For me, it wouldn't be worth the extra price as I am in the woods/in my Danner's probably 20-30 times a year.



high tech. hunter said:


> Need to get a home equity loan
> 
> $400+ for boots



Home equity....based on housing is in my neighborhood, I'd need a boot equity line of credit.


----------



## Gaswamp (Jan 6, 2010)

well I have a pair of Danners and they are good boots but they are no comparison to the Russells.  The Russells are custom made from many different measurements of each foot.  The cost kept me from buying a pair of Russells for a long time.  Mine are going on two years old and just feel like heaven when wearing.


----------



## gcs (Jan 13, 2010)

Danners


----------



## whitworth (Jan 13, 2010)

*Nothing is perfect*

If it's going to be insulated, protect from the cold, and be waterproof, they're going to have weight to them and never, ever feel like running shoes.  

Of course, I am sure some manufacturing genius will come up with all of the previous requirements with lightness for all the Country Club hunters, who might want a pair of, say, $650 boots.  They seem to do miracles where money is concerned.  

I go for cheaper.  It means a boot with a rubber cover for any weather under 30 degrees.  I skipped all eather boots in cold, snowy weather.  And I hike to get to the location with less in stockings, and add some wool socks aafter when I get to my stand location.  Walking and stand sitting are entirely different situations.    And I never found the latter beautiful and light.


----------



## southwind (Jan 24, 2010)

*boots*

Danner Pronghorns...at 18" tall the tallest snakeboots I've seen. lightweight and waterproof...Love mine


----------



## THWACKG5 (Feb 9, 2010)

I picked up a pair of Irish Setter snake boots on sale at Dicks, very aggressive traction, adverstised as water proof, havent tested the snake proof part but they seem to be water proof while in wet woods all day.
 Havent submerged them yet, but theyre comfortable and were relitively cheap, so I have no complaints.


----------



## Randy8216 (Feb 9, 2010)

do not waste your money on rocky snake boots paid $150 and the third time i wore them they started to fall apart tried to get a hold of rocky and they kept blowing me off they will never get another dollar from me!!


----------



## Dan7347 (Feb 15, 2010)

I have seen lots of good and bad, but my wife and I each wear BPS snake boots and they have been great. Never leaked, show no wear, are very comfortable in both hot and cold weather. For $99 I feel they are a great deal and I would buy them again. My two cents.


----------



## Davexx1 (Feb 16, 2010)

I like the BPS zip up snake boots.  They are light and comfortable, fairly easy to get on/off (much quicker and easier to get off/on than lace ups), affordable price, etc. BUT out of three or four pair I have had over the years, each eventually start leaking.  BPS replaced one or two pairs because of the leaking, the new ones eventually started leaking also.
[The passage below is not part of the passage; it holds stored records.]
-- ==== Sys2Proof/Machine/VecMath.lean ====
section
/-! DEFINITION. What the vector operators compute, element by element and row by row (R302 to R316). -/

namespace Sys2Proof.Machine

/-! ## Elements -/

/-- An exact integer brought to TY: wrapped or saturated for an integer type, rounded for a floating-point one. -/
def fitTo (t : EType) (rm : Rounding) (sat : Bool) (rnd : U32) (v : Int) : Nat × Flags :=
  if tyFloat t then rounded t rm sat rnd ((Num.ofInt v).exact, 0) else fitInt t sat v

/-- An element read as a number where its type is a floating-point one. -/
def elemNum (t : EType) (a : Nat) : Num := if tyFloat t then decodeFloat t a else .fin false 0 0

/-- The functions of one element by opcode (R304): VABS, VNEG and the functions of R96. -/
def vecUnary (opc : Nat) (t : EType) (rm : Rounding) (sat : Bool) (rnd : U32) (a : Nat) : Nat × Flags :=
  let x := elemNum t a
  let flt (r : Exact × Flags) : Nat × Flags := rounded t rm sat rnd r
  match opc with
  | 0x87 =>
    if tyFloat t then (if a / signBit t true % 2 = 1 then a - signBit t true else a, 0)
    else fitInt t sat ((decodeInt t a).natAbs : Int)
  | 0x88 => if tyFloat t then (a ^^^ signBit t true, 0) else fitInt t sat (-(decodeInt t a))
  | 0x89 => flt (numExp2 x)
  | 0x8A => flt (numLog2 x)
  | 0x8B => flt (numRcp x)
  | 0x8C => flt (numRsq x)
  | 0x8D => flt (numSqrt x)
  | 0x8E => flt (numTanh x)
  | _ => flt (numSigm x)

/-- The w bits all ones where a condition holds (R305). -/
def maskBits (t : EType) (b : Bool) : Nat := if b then 2 ^ tyWidth t - 1 else 0

/-- The functions of two elements by opcode (R304, R305): a of the tile, b of the value operand; fn is the instruction's FN. -/
def vecBinary (opc fn : Nat) (t : EType) (rm : Rounding) (sat : Bool) (rnd : U32) (a b : Nat) : Nat × Flags :=
  let x := elemNum t a
  let y := elemNum t b
  let i := decodeInt t a
  let j := decodeInt t b
  let w := tyWidth t
  match opc with
  | 0x80 => if tyFloat t then rounded t rm sat rnd (numAdd rm x y) else fitInt t sat (i + j)
  | 0x81 => if tyFloat t then rounded t rm sat rnd (numSub rm x y) else fitInt t sat (i - j)
  | 0x82 => if tyFloat t then rounded t rm sat rnd (numMul x y) else fitInt t sat (i * j)
  | 0x84 => rounded t rm sat rnd (numDiv x y)
  | 0x85 => if tyFloat t then floatPick t false a b else (if j < i then b else a, 0)
  | 0x86 => if tyFloat t then floatPick t true a b else (if i < j then b else a, 0)
  | 0x93 =>
    if tyFloat t then (let r := floatTest fn x y; (maskBits t r.1, r.2)) else (maskBits t (intTest fn t a b), 0)
  | 0x9D =>
    (match fn with
     | 0 => a &&& b
     | 1 => a ||| b
     | 2 => a ^^^ b
     | _ => a &&& (b ^^^ (2 ^ w - 1)), 0)
  | _ => (shiftBits fn w a (b % 2 ^ min 8 w), 0)

/-- The opcode whose function a VRBC applies, by FN (R310). -/
def rbcOp (fn : Nat) : Nat :=
  match fn with
  | 0 => 0x80 | 1 => 0x81 | 2 => 0x82 | 3 => 0x84 | 4 => 0x85 | _ => 0x86

/-- VFMA (R304): b × c + a. -/
def vecFma (t : EType) (rm : Rounding) (sat : Bool) (rnd : U32) (a b c : Nat) : Nat × Flags :=
  rounded t rm sat rnd (numFma rm (decodeFloat t b) (decodeFloat t c) (decodeFloat t a))

/-! ## Sums (R312, R316) -/

/-- A sum as it grows: NaNs and infinities met, the flags of signalling operands, the exact value of the finite ones in units of
2^-u, and which zeros it holds: 0 nothing yet, 1 only +0, 2 only −0, 3 anything else. -/
structure Total where
  nan   : Bool
  pos   : Bool
  neg   : Bool
  sig   : Flags
  v     : Int
  u     : Nat
  zeros : Nat
  deriving DecidableEq, Repr

def Total.start : Total := { nan := false, pos := false, neg := false, sig := 0, v := 0, u := 0, zeros := 0 }

/-- One more operand. -/
def Total.add (t : Total) (x : Num) : Total :=
  let t := { t with sig := t.sig ||| x.signals }
  match x with
  | .nan _ => { t with nan := true }
  | .inf a => if a then { t with neg := true } else { t with pos := true }
  | .fin a n u =>
    let w := max t.u u
    let z := if n ≠ 0 then 3 else if a then 2 else 1
    { t with
      v := t.v * 2 ^ (w - t.u) + signedAt a n u w, u := w,
      zeros := if t.zeros = 0 ∨ t.zeros = z then z else 3 }

/-- The sum as a value to be rounded (R86, R97, R312): infinities of both signs set NV, a NaN among the operands or not. -/
def Total.result (t : Total) (rm : Rounding) : Exact × Flags :=
  if t.pos && t.neg then (.nan, t.sig ||| flagNV)
  else if t.nan then (.nan, t.sig)
  else if t.pos || t.neg then (.inf t.neg, t.sig)
  else (exactSum t.v t.u (if t.zeros = 1 then false else if t.zeros = 2 then true else decide (rm = .rdn)), t.sig)

/-- A floating-point sum of encodings of a type, rounded. -/
def floatSum (src t : EType) (rm : Rounding) (sat : Bool) (rnd : U32) (xs : List Nat) : Nat × Flags :=
  rounded t rm sat rnd ((xs.foldl (fun (a : Total) x => a.add (decodeFloat src x)) Total.start).result rm)

/-- An integer sum, wrapped or saturated. -/
def intSum (t : EType) (sat : Bool) (xs : List Nat) : Nat × Flags := fitInt t sat (xs.map (decodeInt t)).sum

/-- The sum of a row (R312, R316). -/
def rowSum (src t : EType) (rm : Rounding) (sat : Bool) (rnd : U32) (xs : List Nat) : Nat × Flags :=
  if tyFloat t then floatSum src t rm sat rnd xs else intSum t sat xs

/-- The greatest element of a row (R316): floating-point elements are widened exactly and compared under R95, so that a lone NaN is
canonical too (R87). -/
def rowMax (src t : EType) (xs : List Nat) : Nat × Flags :=
  let more (a b : Nat × Flags) : Nat × Flags :=
    let r := vecBinary 0x86 0 t .rne false 0 a.1 b.1
    (r.1, a.2 ||| b.2 ||| r.2)
  match xs.map (fun x => if src = t then (x, (0 : Flags)) else convertTy src t .rne false 0 x) with
  | [] => (0, 0)
  | y :: rest => rest.foldl more (more y y)

/-- The cumulative sums of a row (R312), one draw for each element. -/
def cumSums (t : EType) (rm : Rounding) (sat : Bool) (rnds : List U32) (xs : List Nat) : List (Nat × Flags) :=
  if tyFloat t then
    let acc := xs.foldl (fun (a : Total × List Total) x =>
      let n := a.1.add (decodeFloat t x)
      (n, a.2 ++ [n])) (Total.start, [])
    acc.2.zipIdx.map (fun (p : Total × Nat) => rounded t rm sat (rnds[p.2]?.getD 0) (p.1.result rm))
  else
    let acc := xs.foldl (fun (a : Int × List Int) x =>
      let n := a.1 + decodeInt t x
      (n, a.2 ++ [n])) (0, [])
    acc.2.map (fitInt t sat)

/-! ## Microscaling (R308, R309) -/

/-- EMAX of an MX type (R308). -/
def mxEmax (t : EType) : Int :=
  match t with
  | .e4m3 => 8
  | .e5m2 => 15
  | _ => 2

/-- The elements of a view that share the block of element (i, j) (R88, R245). -/
def View.block (v : View) (i j : Nat) : List (Nat × Nat) :=
  if v.tile.colLines then
    ((List.range v.n).filter (fun r => (v.row0 + r) / 32 == (v.row0 + i) / 32)).map (fun r => (r, j))
  else ((List.range v.tile.cols).filter (fun c => c / 32 == j / 32)).map (fun c => (i, c))

/-- The floor of log2 of a magnitude n / 2^u. -/
def floorLog2 (n u : Nat) : Int := (Nat.log2 n : Int) - (u : Int)

/-- The scale of a block of numbers (R308): 0xFF where it holds a NaN or an infinity. -/
def blockScale (t : EType) (xs : List Num) : Nat :=
  if xs.any (fun x =>
      match x with
      | .fin _ _ _ => false
      | _ => true) then 0xFF
  else
    let logs := xs.filterMap (fun (x : Num) =>
      match x with
      | .fin _ n u => if n = 0 then none else some (floorLog2 n u)
      | _ => none)
    match logs with
    | [] => 0
    | e :: rest => (min 254 (max 0 (rest.foldl max e - mxEmax t + 127))).toNat

/-- A number multiplied by a power of two. -/
def Num.scale (x : Num) (k : Int) : Num :=
  match x with
  | .fin a n u => if 0 ≤ k then .fin a (n * 2 ^ k.toNat) u else .fin a n (u + (-k).toNat)
  | y => y

/-- An element quantised with its block's scale (R308). -/
def quantElem (src t : EType) (rm : Rounding) (rnd : U32) (scale a : Nat) : Nat × Flags :=
  if scale = 0xFF then (0, flagNV ||| (decodeFloat src a).signals)
  else rounded t rm true rnd (((decodeFloat src a).scale (127 - (scale : Int))).exact, 0)

/-- An element read with its block's scale (R88, R309). -/
def dequantElem (src t : EType) (rm : Rounding) (sat : Bool) (rnd : U32) (scale a : Nat) : Nat × Flags :=
  if scale = 0xFF then (fmtNan t, 0)
  else
    let x := decodeFloat src a
    rounded t rm sat rnd ((x.scale ((scale : Int) - 127)).exact, x.signals)

/-! ## Rows -/

/-- A row with its flags joined. -/
def joinRow (l : List (Nat × Flags)) : List Nat × Flags :=
  (l.map Prod.fst, l.foldl (fun (a : Flags) x => a ||| x.2) 0)

/-- The draw for an element of a row, 0 where none is taken. -/
def drawAt (rnds : List U32) (j : Nat) : U32 := rnds[j]?.getD 0

/-- VCOMP of a row (R315): the selected elements, then zeros; and their number. -/
def compactRow (xs ms : List Nat) : List Nat × Nat :=
  let sel := ((xs.zip ms).filter (fun p => p.2 != 0)).map Prod.fst
  (sel ++ List.replicate (xs.length - sel.length) 0, sel.length)

end Sys2Proof.Machine
end

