/-- DISTRIBUTOR_SELECT (R103, R106, R107, R108): a distributor selects one record; the others that wait are passed over once
more, and age at 1024. A malformed one, or one that cannot be read, leaves the queue with a TASK_MALFORMED record, which names the first
core of the stack and no object, frame or instruction (DESIGN CHOICE: log 51). A range whose shares find no room is
not selected yet (R113; log 52). -/
def execDistributorSelect (stack : Nat) (s : State) : Host.Outcome State Fault Refusal :=
  .next (
    let cand := s.candidates stack
    match pickQueue (s.stack stack) cand with
    | none => s
    | some (slot, r) =>
      match s.qdesc r.queue with
      | none => s
      | some d =>
        let key := r.queue * 65536 + r.head
        let issuer := Table.find s.pushers key
        let task := s.headRec d stack r.head issuer.isSome
        if task.any (fun x => !s.partsFit d.ctx x) then s
        else
          let s := { s with pushers := Table.del s.pushers key }
          let s := s.modStack stack (fun k => { k with rrp := Table.put k.rrp r.eff slot })
          let s := cand.foldl (fun s e =>
            if e.1 = slot then s
            else
              let s := s.modSlot stack e.1 (fun x => { x with passed := x.passed + 1 })
              if e.2.passed + 1 = 1024 then s.soon (.priorityAging stack e.1) else s) s
          let s := s.modSlot stack slot (fun x =>
            { x with head := (x.head + 1) % 65536, eff := x.prio, passed := 0 })
          match task with
          | some x => s.startTask x d.ctx r.eff stack issuer
          | none =>
            s.faultLogged
              { cls := .taskMalformed, ctx := d.ctx, core := s.lowCore d.ctx stack, obj := 0, ip := 0, fp := 0, precise := false,
                parked := false, supv := false, token := false, port := 0, reason := 0, d0 := 0, d1 := 0, d2 := 0 })

/-- PRIORITY_AGING (R107): a queue passed over 1024 times gains one step of effective priority. -/
def execPriorityAging (stack slot : Nat) (s : State) : Host.Outcome State Fault Refusal :=
  .next (s.modSlot stack slot (fun r =>
    if 1024 ≤ r.passed then { r with eff := min 7 (r.eff + 1), passed := 0 } else r))

/-! ## LAUNCH and QPUSH (R117) -/

/-- The provenance of launch results (R116). -/
def provGuarded : BitVec 4 := 14

/-- A scalar result of a launch instruction. -/
def launchScalar (g : Firing) (x : U64) : Val := Val.scalar x g.l.round provGuarded

/-- The queue of a number belongs to the context, or the fault (R117, R120, R121). -/
def State.ownQueue (s : State) (ctx : Nat) (v : U64) : Except FaultClass QDesc :=
  if 4096 ≤ v.toNat then .error .queueRange
  else
    match s.queue v.toNat with
    | none => .error .queueAccess
    | some d => if d.ctx = ctx then .ok d else .error .queueAccess

/-- The eight words of a record in slots from N on (R117): the first slot that is not sticky or not a scalar is at fault. Slots past the end
of the frame are SLOT_RANGE before that loop (R38; log 121). -/
def State.recSlots (s : State) (g : Firing) (n : Nat) : Except (FaultClass × Nat) (List U64) :=
  if s.slotBeyond g (n + 7) then .error (.slotRange, n + 7)
  else
    let xs := (List.range 8).map (fun i => (s.stickyAt g (n + i)).bind (fun v => if v.kind = .scalar then some v.value else none))
    match xs.findIdx? Option.isNone with
    | some i => .error (.stickyAbsent, n + i)
    | none => .ok (xs.filterMap id)

/-- The words of LAUNCH (R117): HOSTC is 0 and CONT names dest1; none where dest1 has no frame. -/
def State.launchWords (s : State) (g : Firing) (f : Fields) (ws : List U64) : Option (List U64) :=
  (s.destFp g f.d1).map (fun fp =>
    let w0 := ws[0]?.getD 0
    let w1 := ws[1]?.getD 0
    let cont : BitVec 53 := fp ++ f.d1.ip ++ bit1 f.d1.port
    [field w0 63 1 ++ (0 : BitVec 1) ++ field w0 0 62, cont ++ field w1 0 11] ++ ws.drop 2)

/-- A push waits at the push port of its queue while another push of its core does, or the queue is full (R117). -/
def State.pushTurn (s : State) (core id q : Nat) : Bool :=
  (s.core core).cmds.all (fun c =>
    !(c.engine == .launch && decide (c.phase = .queued) && decide (c.id < id) && c.fire.l.value.toNat == q))

/-- A push: appended at once, or parked at the push port. It waits for no covered set: R357 names none for it (DEDUCED: log 130). -/
def State.push (s : State) (g : Firing) (f : Fields) (i : Instr) (d : QDesc) (ws : List U64) : State :=
  let q := g.l.value.toNat
  if d.full || !s.pushTurn g.core s.ids q then
    (s.accept f { Cmd.start 0 g i .launch with phase := .queued, data := recBytes ws }).1
  else
    let p := s.append q d (recBytes ws) (some g.core)
    p.1.emit g f false (launchScalar g (BitVec.ofNat 64 p.2))

/-- LAUNCH (R117). -/
def execLaunch (f : Fields) (s : State) : Host.Outcome State Fault Refusal :=
  .next (s.operate .scalars f (fun s g l _ _ =>
    match s.ownQueue g.ctx l.value with
    | .error e => s.fault g f e l.value.toNat
    | .ok d =>
      match s.recSlots g f.slot.toNat with
      | .error (e, n) => s.fault g f e n
      | .ok ws =>
        match s.launchWords g f ws with
        | none => s.fault g f .noParent 0
        | some ws =>
          if recMalformed ws (s.ctx g.ctx).hcwlen.toNat then s.fault g f .taskMalformed 0
          else (s.liveInc g.ctx ((s.destFp g f.d1).getD 0)).push g f (.launch f) d ws))

/-- QPUSH (R117). -/
def execQpush (f : Fields) (s : State) : Host.Outcome State Fault Refusal :=
  .next (s.operate .scalars f (fun s g l _ _ =>
    match s.ownQueue g.ctx l.value with
    | .error e => s.fault g f e l.value.toNat
    | .ok d =>
      match s.recSlots g f.slot.toNat with
      | .error (e, n) => s.fault g f e n
      | .ok ws =>
        if recMalformed ws (s.ctx g.ctx).hcwlen.toNat then s.fault g f .taskMalformed 0 else s.push g f (.qpush f) d ws))

/-- PUSH_PORT_RELEASE (R117): a push that waits is appended once its queue has room. -/
def execPushPortRelease (core cmd : Nat) (s : State) : Host.Outcome State Fault Refusal :=
  .next (
    match (s.core core).cmd? cmd with
    | none => s
    | some c =>
      let q := c.fire.l.value.toNat
      match c.fields, s.queue q with
      | some f, some d =>
        if c.engine != .launch || c.phase != .queued || d.full || !s.pushTurn core c.id q then s
        else
          let p := s.append q d c.data (some core)
          p.1.answer c f [(false, launchScalar c.fire (BitVec.ofNat 64 p.2))]
      | _, _ => s)

/-! ## RANGE and RGIVE (R118, R119) -/

/-- The share that a worker frame owns, with its number. -/
def State.ownedShare (s : State) (core : Nat) (fp : U32) : Option (Nat × Share) :=
  match ((s.core core).anyFrame? fp).bind Frame.worker with
  | none => none
  | some w =>
    match Table.find (s.stack (w.1 / 2 ^ 20)).shares (w.1 % 2 ^ 20) with
    | some x => if x.owner = some (core, fp) then some (w.1, x) else none
    | none => none

/-- A share is written. -/
def State.setShare (s : State) (stack n : Nat) (x : Share) : State :=
  s.modStack stack (fun k => { k with shares := Table.put k.shares n x })

/-- The firing frame is a worker (R118). -/
def State.isWorker (s : State) (g : Firing) : Bool :=
  match s.frameOf g with
  | some fr => fr.worker.isSome
  | none => false

/-- RANGE (R118). -/
def execRange (f : Fields) (s : State) : Host.Outcome State Fault Refusal :=
  .next (s.operate Need.any f (fun s g _ _ _ =>
    if !s.isWorker g then s.fault g f .notRange 0
    else
      match s.ownedShare g.core g.fp with
      | some (n, x) =>
        if x.lo < x.hi then
          let hi := min (x.lo + x.grain) x.hi
          let s := s.modShare n (fun x => some { x with lo := hi })
          let s := s.modFrameOf g (fun fr => { fr with worker := some (n, x.lo, hi) })
          (s.emit g f false (launchScalar g (BitVec.ofNat 64 x.lo))).emit g f true (launchScalar g (BitVec.ofNat 64 hi))
        else s.emitBoth g f (Val.null g.l.round provGuarded)
      | none => s.emitBoth g f (Val.null g.l.round provGuarded)))

/-- RGIVE (R119). The grain whose rest is returned is spent: nothing more of it can be returned (log 122). -/
def execRgive (f : Fields) (s : State) : Host.Outcome State Fault Refusal :=
  .next (s.operate .scalars f (fun s g l r _ =>
    let lo := l.value.toNat
    let hi := optVal r
    match (s.frameOf g).bind Frame.worker, s.ownedShare g.core g.fp with
    | some (n, from_, last), some (m, own) =>
      if hi ≤ lo || lo < from_ || hi ≠ last then s.fault g f .rangeReturn 0
      else
        let st := n / 2 ^ 20
        let s := s.modFrameOf g (fun fr => { fr with worker := some (n, lo, lo) })
        let s := match Table.lowestFree (s.stack st).shares maxShares with
          | some i => s.setShare st i { task := g.task, grain := own.grain, lo := lo, hi := hi, owner := none, ready := true }
          | none => s.modShare m (fun x => some { x with lo := lo })
        s.emit g f false (launchScalar g (BitVec.ofNat 64 (hi - lo)))
    | _, _ => s.fault g f .rangeReturn 0))

/-! ## Asks (R114) and the end of a range task (R115) -/

/-- A frame of a core, resident or spilled, that is a live worker of a task. -/
def Core.hasWorker (k : Core) (task : Nat) : Bool :=
  (k.frames ++ k.spillDir.map Spilled.frame).any (fun f => f.task == task && f.worker.isSome && !f.freepend) ||
  k.allocs.any (fun a =>
    match a with
    | .bind t (some _) _ => t == task
    | _ => false)

/-- The ready classes of a core hold no token of a context. -/
def Core.idleFor (k : Core) (ctx : Nat) : Bool := (k.light ++ k.engine).all (fun e => e.2.ctx != ctx)

/-- ASK_FOR_WORK (R114): a core of the region that holds no live worker of a range task, and whose ready classes have been
empty of the context, asks its distributor. -/
def execAskForWork (core task : Nat) (s : State) : Host.Outcome State Fault Refusal :=
  .next (
    match s.task? task with
    | none => s
    | some t =>
      let k := s.core core
      let st := coreStack core
      let d := s.stack st
      if t.range.isNone || k.ctx != some t.ctx || k.hasWorker task || !k.idleFor t.ctx || d.asks.contains (core, task) ||
          t.parts.all (fun p => p.2) then s
      else s.setStack st { d with asks := d.asks ++ [(core, task)] })
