/-- What a slew adds to TIME while the reference moves on by a units (R388): at most 500 ppm of them, and no more than the
residual that remains; x chooses the rate. -/
def slewPart (r : Int) (a x : Nat) : Int :=
  let m : Nat := min r.natAbs (x % (a / 2000 + 1))
  if r < 0 then -m else m

/-- TIME of a node of ERR err after its reference has come to ref (R387, R388): t, as its own clock has it, held within
the bound, and never below what it was. -/
def heldTime (err : U32) (ref slack old t : Nat) : Nat :=
  let b := err.toNat - slack
  if err = 0xFFFFFFFF then max old t else max old (max (ref - b) (min (ref + b) t))

/-- TIME of a stack moves on (R387, R388): the reference has moved by a units to ref and stands within slack of the reference
of a wider domain, tick is what the stack's own clock adds, and x the rate of a slew. -/
def Stack.pass (k : Stack) (a ref slack tick x : Nat) : Stack :=
  let e := slewPart k.residual a x
  let k' := { k with residual := k.residual - e }
  { k' with time := heldTime k'.errReg ref (if k.dom = 1 then 0 else slack) k.time (k.time + tick + e).toNat }

/-- TIME moves on at every stack and at both I/O dies (R387, R388): amount gives what the clock of each node adds, 16 and 17 for
the I/O dies, and amount (18 + n) the rate of the slew of node n (log 4). -/
def State.pass (s : State) (amount : Nat → Nat) : State :=
  let e := slewPart s.mod.ioResid (amount 16) (amount 34)
  let ref := (s.mod.io0Time + amount 16 + e).toNat
  let a := ref - s.mod.io0Time
  let s := s.modMod (fun m => { m with io0Time := ref, ioResid := m.ioResid - e })
  let slack := (s.errOf 16).toNat
  let lim := s.mod.errLim
  let s := (List.range 16).foldl (fun (s : State) n => s.modStack n (fun k =>
    let k := k.pass a ref slack (amount n) (amount (18 + n))
    { k with limitHit := k.limitHit && decide (lim < k.errReg.toNat) })) s
  let e := slewPart s.mod.io1Resid a (amount 35)
  let t := (s.mod.io1Time + amount 17 + e).toNat
  let s := s.modMod (fun m => { m with io1Resid := m.io1Resid - e })
  { s.modMod (fun m => { m with io1Time := heldTime (s.errOf 17) ref (if m.ioDom = 1 then 0 else slack) m.io1Time t }) with
    clock := s.clock + 1 }

/-- ERR of every stack, and of I/O die 1, covers a step of the reference by c units until the exchange brings it (R387, R388, R415). -/
def State.spread (s : State) (c : Nat) : State :=
  (List.range 16).foldl (fun (s : State) n => (s.modStack n (fun k => { k with err := errAdd k.err c })).limitCheck n)
    (s.modMod (fun m => { m with io1Err := errAdd m.io1Err c }))

/-- SLEW_COMPLETE (R388): the residual is fully removed, and the stack's rate of TIME is nominal again. -/
def execSlewComplete (stack : Nat) (s : State) : Host.Outcome State Fault Refusal :=
  .next (
    if (s.stack stack).slewing && (s.stack stack).residual == 0 then
      (s.modStack stack (fun k => { k with slewing := false })).limitCheck stack
    else s)

/-- Four microseconds and 3.125 microseconds in units of TIME (R389). -/
def holdAfter : Nat := 64000
def holdStep : Nat := 50000

/-- HOLDOVER_ENTER (R389): no upstream exchange of the stack has completed for 4 µs; LOCK falls with HOLD. -/
def execHoldoverEnter (stack : Nat) (s : State) : Host.Outcome State Fault Refusal :=
  .next (
    let k := s.stack stack
    if k.hold ∨ k.time < k.lastExch + holdAfter then s
    else s.modStack stack (fun k => { k with hold := true, lastTick := k.time }))

/-- HOLDOVER_TICK (R389): in holdover ERR grows by one unit for every 3.125 µs. -/
def execHoldoverTick (stack : Nat) (s : State) : Host.Outcome State Fault Refusal :=
  .next (
    let k := s.stack stack
    if !k.hold ∨ k.time < k.lastTick + holdStep then s
    else (s.modStack stack (fun k => { k with err := errAdd k.err 1, lastTick := k.lastTick + holdStep })).limitCheck stack)

/-! ## The module reference (R391, R394, R415) -/

/-- The module reference takes up DOMREQ and GMREQ at an exchange (R390): in domain 1, or where it serves as the
reference, it is its own reference, with no error; as a follower it waits for an exchange of R394. -/
def Module.follow (m : Module) : Module :=
  if m.domReq = 1 ∨ m.gmReq then { m with ioDom := m.domReq, ioErr := 0, ioGm := true }
  else { m with ioGm := m.ioDom == 1 }

/-- The reference is disciplined from outside (R394): off is how far it is ahead, err the bound that comes with it. -/
def Module.discipline (m : Module) (dom : BitVec 3) (off : Int) (err : Nat) : Module :=
  let c := -off
  let m :=
    if milli ≤ c then { m with io0Time := m.io0Time + c.toNat, ioEpoch := m.ioEpoch + 1, ioResid := 0 }
    else { m with ioResid := c }
  let m := { m with ioErr := BitVec.ofNat 32 (min 0xFFFFFFFF err) }
  -- DOM keeps its old value until lock is acquired
  if inLock dom (errAdd m.ioErr m.ioResid.natAbs) then { m with ioDom := dom, ioGm := false } else m

/-- The reference after an exchange outside the module (R387, R394): the stacks' bounds cover a step of it. -/
def State.discipline (s : State) (dom : BitVec 3) (off : Int) (err : Nat) : State :=
  let t := s.modMod (fun m => m.discipline dom off err)
  if milli ≤ -off then t.spread (-off).toNat else t

/-- POD_SYNC_EXCHANGE (R394): under DOMREQ 2 I/O die 0 exchanges time with the pod reference over UALink; each switch tier
counts as one link of R392. The gate of R491 must be open. -/
def execPodSyncExchange (off : Int) (err tiers : Nat) (s : State) : Host.Outcome State Fault Refusal :=
  .next (
    if s.mod.domReq ≠ 2 ∨ s.mod.gmReq ∨ !bitAt s.mod.gates 8 ∨ 2 < tiers then s
    else s.discipline 2 off (err + 3 * tiers))

/-- PTP_MESSAGE (R394): under DOMREQ 3 a delay request-response measurement of IEEE 1588 is complete. -/
def execPtpMessage (off : Int) (err : Nat) (s : State) : Host.Outcome State Fault Refusal :=
  .next (
    if s.mod.domReq ≠ 3 ∨ s.mod.gmReq ∨ !bitAt s.mod.gates 10 then s
    else s.discipline 3 off err)
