-- ==== Sys2Proof/Machine/Step.lean ====
section
/-! DEFINITION. One step of the machine: the operator in execution, else a step that follows at once, else the next event of the schedule, else an event chosen freely (log 1, log 11). -/

namespace Sys2Proof.Machine

/-- One step. -/
def step (s : State) : Host.Outcome State Fault Refusal :=
  if !s.mod.powered then .fault .noPower
  else
    match s.cur with
    | some g =>
      match s.fetch g with
      | none => .fault .noCode
      | some w =>
        match decode w with
        | .ok i => exec i { s with cur := some { g with word := some w } }
        | .reject _ => .fault .illegalWord
    | none =>
      match s.due with
      | i :: rest => exec i { s with due := rest }
      | [] =>
        match s.agenda with
        | (d, i) :: rest => exec i { s.pass (fun _ => d) with agenda := rest }
        | [] => s.freeStep

/-- A state in which the next step fetches and runs the instruction of the given bits (log 12). -/
def State.withFetchWord (s : State) (nbits w : Nat) : State := s.place0 (wordOfBytes (wordBytes (BitVec.ofNat 128 (w % 2 ^ nbits))))

end Sys2Proof.Machine
end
I wonder what is causing them to leak?  Is it the Gore Tex fabric or a seam in the Gore Tex liner that stretches or wears out allowing water to get in?  Is it the outter shell of the boot or the seams of the boot that allows water to get in?  I wish there there would be something I/we could do to prevent the water leakage as wet feet is not fun.

Dave


----------



## Sterlo58 (Feb 16, 2010)

Dan7347 said:


> I have seen lots of good and bad, but my wife and I each wear BPS snake boots and they have been great. Never leaked, show no wear, are very comfortable in both hot and cold weather. For $99 I feel they are a great deal and I would buy them again. My two cents.



x 2 - I wear the zip up and I wear them hard. No leaks and still comfortable after 3-4 years


----------



## 01Foreman400 (Feb 16, 2010)

I wear the Danner Pronghorns.


----------